Serge Alexandrovich Tcherepnin (; born 2 February 1941) is a Russian-American composer and electronic-instrument builder of Russian-Chinese parentage. Tcherepnin is noted for creating the Serge Modular synthesizer.

Biography
Serge Tcherepnin was born in Issy-les-Moulineaux, near Paris, the son of composer Aleksandr Nikolayevich Tcherepnin and grandson of composer Nikolai Nikolayevich Tcherepnin. His mother was Chinese pianist Lee Hsien Ming. An online biography of Alexander by Phillip Ramey, Vice-President of The Tcherepnin Society, includes a photograph of the family and shows Serge at a young age.

Serge had his first instruction in harmony with Nadia Boulanger and studied from 1958 to 1963 at Harvard University with Leon Kirchner and Billy Jim Layton. He became  a naturalized American citizen in 1960. In 1961 he studied at the Darmstadt Vacation Courses with Luigi Nono. He then studied in Europe with Pierre Boulez, Herbert Eimert, and Karlheinz Stockhausen. From 1968 to 1970 he participated in the Intermedia Program at New York University.

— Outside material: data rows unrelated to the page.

-- ==== Sys2Proof/Machine/State.lean ====
section
/-!
DEFINITION. The state of the block. The registers of the register map have one home, `regs`: a list of (offset, value)
pairs with strictly rising offsets, in which an offset that is not listed holds its reset value (register tables of the
chapters). What the spec gives the block beyond its registers stands in one structure per unit. Field defaults are the
values at cold reset; `State.reset` is the state while PWRON_RST_N is low (R82, R84).
-/
namespace Sys2Proof.Machine

/-- The reasons a step can stop with a fault. No command of this block has one: every meaning answers a next state
(safe: nothing is stopped that the block would go on with). The one constructor is raised by no one. -/
inductive Fault where
  /-- Raised by no meaning; safe. -/
  | unused
  deriving DecidableEq, Repr

/-- The reasons a step has no meaning. -/
inductive Refusal where
  /-- Raised by the arm of a command whose meaning is not written; safe (the model stops where the block goes on). -/
  | notModelled (mnemonic : String)
  deriving DecidableEq, Repr

/-- What leaves the block at a port: the model's own record of it, newest last. -/
inductive Out where
  /-- An FRP packet sent on a lane towards a destination level and index (R145 to R155). -/
  | frp (lane dstLevel dstIndex : Nat) (p : Pkt)
  /-- An Ethernet frame sent on a SEP port (R161, R166, R167). -/
  | frame (port : Nat) (bytes : List Byte)
  /-- A probe tile sent to a host engine on the EOP (R104). -/
  | probe (engine : Nat) (bytes : List Byte)
  /-- An answer to a write intent: tag and code (R137). -/
  | intent (tag code : Nat)
  /-- A Memory Port read request: channel, ID, address, beats (R127). -/
  | memRead (ch id addr beats : Nat)
  /-- A Memory Port write request with its data: channel, ID, address, bytes (R127, R129). -/
  | memWrite (ch id addr : Nat) (bytes : List Byte)
  /-- Receive credits returned for a lane and VC (R150, R151). -/
  | rxCredit (lane vc beats : Nat)
  /-- A command to a Keepsake device: chip select, operation, address, data (R174). -/
  | ksp (cs op addr : Nat) (bytes : List Byte)
  /-- Bytes of the trace stream to a trace port (R701). -/
  | trace (kind : Nat) (bytes : List Byte)
  deriving DecidableEq, Repr

/-- A record raised by a unit and not yet accepted by the recorder (R598, R600, R601): code, class, source, context,
payload bytes 24 to 31 as a little-endian number, run mark (0 none, 1 RUN_START, 2 RUN) and the part of the payload that
belongs to the key of the run. -/
structure Raised where
  code : Nat
  cls : Nat
  source : Nat
  context : Nat
  payload : Nat
  run : Nat
  key : Nat
  /-- Drops since the record before this one, and the code of the first of them (R600). -/
  drops : Nat := 0
  dropCode : Nat := 0
  deriving DecidableEq, Repr

/-- A record of the Guestbook ring (R598) with its number (R605), the run mark under which it was written, the TB2 time
at which it was written or last merged into (R601) and the TB2 microsecond of the last update and the merges that wait
for the next one (R604). -/
structure GRec where
  n : Nat
  time : Nat
  code : Nat
  cls : Nat
  gen : Nat
  rep : Nat
  source : Nat
  context : Nat
  payload : Nat
  touched : Nat
  updUs : Nat
  waiting : Nat
  deriving DecidableEq, Repr

/-- An export chunk that waits for its write responses (R609, R610): first record, count, ring offset after it, transfer
number. -/
structure ExpChunk where
  first : Nat
  count : Nat
  next : Nat
  xfer : Nat
  deriving DecidableEq, Repr

/-- The Guestbook recorder (R597 to R610). -/
structure GbkSt where
  queue : List Raised := []
  /-- Records dropped since the last acceptance and the code of the first of them (R600). -/
  dropRun : Nat := 0
  dropCode : Nat := 0
  /-- Records held by the ring, oldest first. -/
  ring : List GRec := []
  /-- The newest 1,024 records of classes other than PROV, oldest first (R597, R620). -/
  tail : List GRec := []
  /-- The merge table: code, class, source, key and record number of a run, newest first (R603). -/
  runs : List (Nat × Nat × Nat × Nat × Nat) := []
  /-- The base and size of the partition under which the ring last started (R605). -/
  part : Nat × Nat := (0, 0)
  exp : Option ExpChunk := none
  /-- Records below this number are exported (R610). -/
  exported : Nat := 0
  deriving DecidableEq, Repr

/-- A Ledger record (R613). -/
structure LRec where
  seq : Nat
  time : Nat
  kind : Nat
  port : Nat
  priv : Nat
  flags : Nat
  init : Nat
  target : Nat
  detail : Nat
  old : Word
  new : Word
  tb2 : Nat
  chain : BitVec 32
  deriving DecidableEq, Repr

/-- The Ledger (R611 to R616): its queue, its AON tail of 256 records and its ring, oldest first; the configuration
writes that wait on a full queue (R612); and the partition under which the ring started (R615). -/
structure LdgSt where
  queue : List LRec := []
  tail : List LRec := []
  ring : List LRec := []
  waiting : List (Nat × Acc) := []
  part : Nat × Nat := (0, 0)
  overwrote : Bool := false
  deriving DecidableEq, Repr

/-- The Strongbox (R617 to R624): verdict store (sequence and 48 record bytes, oldest first), the restored frame in the
AON buffer, the frame being saved, the sequence of the newest valid frame, and whether a save has ended incomplete. -/
structure SbxSt where
  verdicts : List (Nat × List Byte) := []
  frame : List Byte := []
  saving : Option (List Byte) := none
  restoring : Bool := false
  coldRestore : Bool := false
  deriving DecidableEq, Repr

/-- The interrupt controller beyond its registers: the masks in effect (listed words only; unlisted: all ones), mask writes not yet in effect
(due TB2 time, word, value; R662), and per group the TB2 time of the last rise of its output (R660). -/
structure IrqSt where
  effMask : List (Nat × Word) := []
  maskDue : List (Nat × Nat × Word) := []
  lastRise : List (Nat × Nat) := []
  deriving DecidableEq, Repr

/-- Clocks and resets (R64 to R91): the level of PWRON_RST_N, whether the dividers run, the phase of each crossing's
handshake (0 idle and up, 1 request raised, 2 acknowledge seen), the host-side resets low, whether a power-fail stop
holds the domains (R184), and the CLOCK_OPTIONS gate enables (R68). -/
structure ClkSt where
  pwron : Bool := false
  xphase : List Nat := [1, 1, 1, 1]
  stopped : Bool := false
  idleGate : Nat := 0
  kspReset : Bool := false
  /-- PHU_SAVE_DONE (R182). -/
  saveDone : Bool := false
  /-- A warm reset is in progress until the Itinerary runs again: 1 cold, 2 warm (R605, R678). -/
  cause : Nat := 1
  deriving DecidableEq, Repr

/-- The Engine Observation Port (R95 to R114): current tags (engine, context, layer, operator), the bundle in effect and the
bundle sent but not yet taken (seed, threshold, epoch), the request and acknowledge toggles, the epoch toggle, the epochs
unaccountable for witness completeness, the fence lines that are ignored (domain, line) under R113, and the attention
toggle with the end of its crossing window (R76). -/
structure EopSt where
  tags : List (Nat × Nat × Nat × Nat) := []
  bundle : Nat × Nat × Nat := (0, 0, 0)
  sent : Option (Nat × Nat × Nat) := none
  seedData : Nat × Nat × Nat := (0, 0, 0)
  seedReq : Bool := false
  seedAckSeen : Bool := false
  epochTgl : Bool := false
  unaccountable : List Nat := []
  ignored : List (Nat × Nat) := []
  attn : Bool := false
  attnUntil : Nat := 0
  /-- The bundle of the epoch in progress is owed to the host engines (R109). -/
  resend : Bool := false
  /-- TEARDOWN of the seed domain: threshold 0 until SEED_DOMAIN is rewritten (R589). -/
  silenced : Bool := false
  deriving DecidableEq, Repr

/-- Who asked for a memory transfer (R134, R351). -/
inductive MemUser where
  | waybill | dump | holdover | courierRead | courierStage | courierRx | courierSend | compress | gbkExport
  | porter | haRing | porterInt
  deriving DecidableEq, Repr

/-- One Memory Port request (R127 to R134): the unit, its transfer number, region, direction, address, bytes (the data of
a write; the length of a read), and once issued its channel and ID. -/
structure MemReq where
  user : MemUser
  xfer : Nat
  region : Nat
  write : Bool
  addr : Nat
  len : Nat
  data : List Byte
  ch : Nat
  id : Nat
  /-- The class code of its Innkeeper queue (R350, R351). -/
  cls : Nat
  /-- Read data arrived late is discarded (R506). -/
  stale : Bool
  deriving DecidableEq, Repr

/-- The end of one request: the request, its success, and the data read (R131, R133, R141). -/
structure MemEnd where
  req : MemReq
  ok : Bool
  data : List Byte
  /-- The error handed to the unit: a status other than OK, a region violation, or a link reset. -/
  cause : Nat
  deriving DecidableEq, Repr

/-- The Memory Port (R126 to R144): requests of the units not yet issued, requests outstanding, requests ended but not yet
used by their unit, the next transfer number, and the write intents outstanding (tag, granule address, TB2 arrival). -/
structure MmpSt where
  wait : List MemReq := []
  out : List MemReq := []
  ended : List MemEnd := []
  nextXfer : Nat := 1
  intents : List (Nat × Nat × Nat) := []
  deriving DecidableEq, Repr

/-- One lane and VC of the receive side: credits held by the NIC and beats in the buffer (R150). -/
structure RxVc where
  nic : Nat := 0
  buf : Nat := 0
  deriving DecidableEq, Repr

As an instructor at CalArts under Morton Subotnick, Serge was exposed to some of the earliest modular synthesizers designed by Don Buchla. This environment led Serge to develop his own eponymous modular synthesizer system called the Serge Modular. Electronics were manufactured by his own company Serge Modular Music Systems, which was officially founded in 1974 and occupied various locations in California, including Hollywood and an office on Haight Street in San Francisco. After closing the company in 1986, he returned to France.

As of 2018 Serge is once again involved in modular synthesis, having been appointed as "Chief Innovation Officer" of German synthesizer company Random*Source which has largely focused on recreating the Serge Modular system using modern manufacturing techniques.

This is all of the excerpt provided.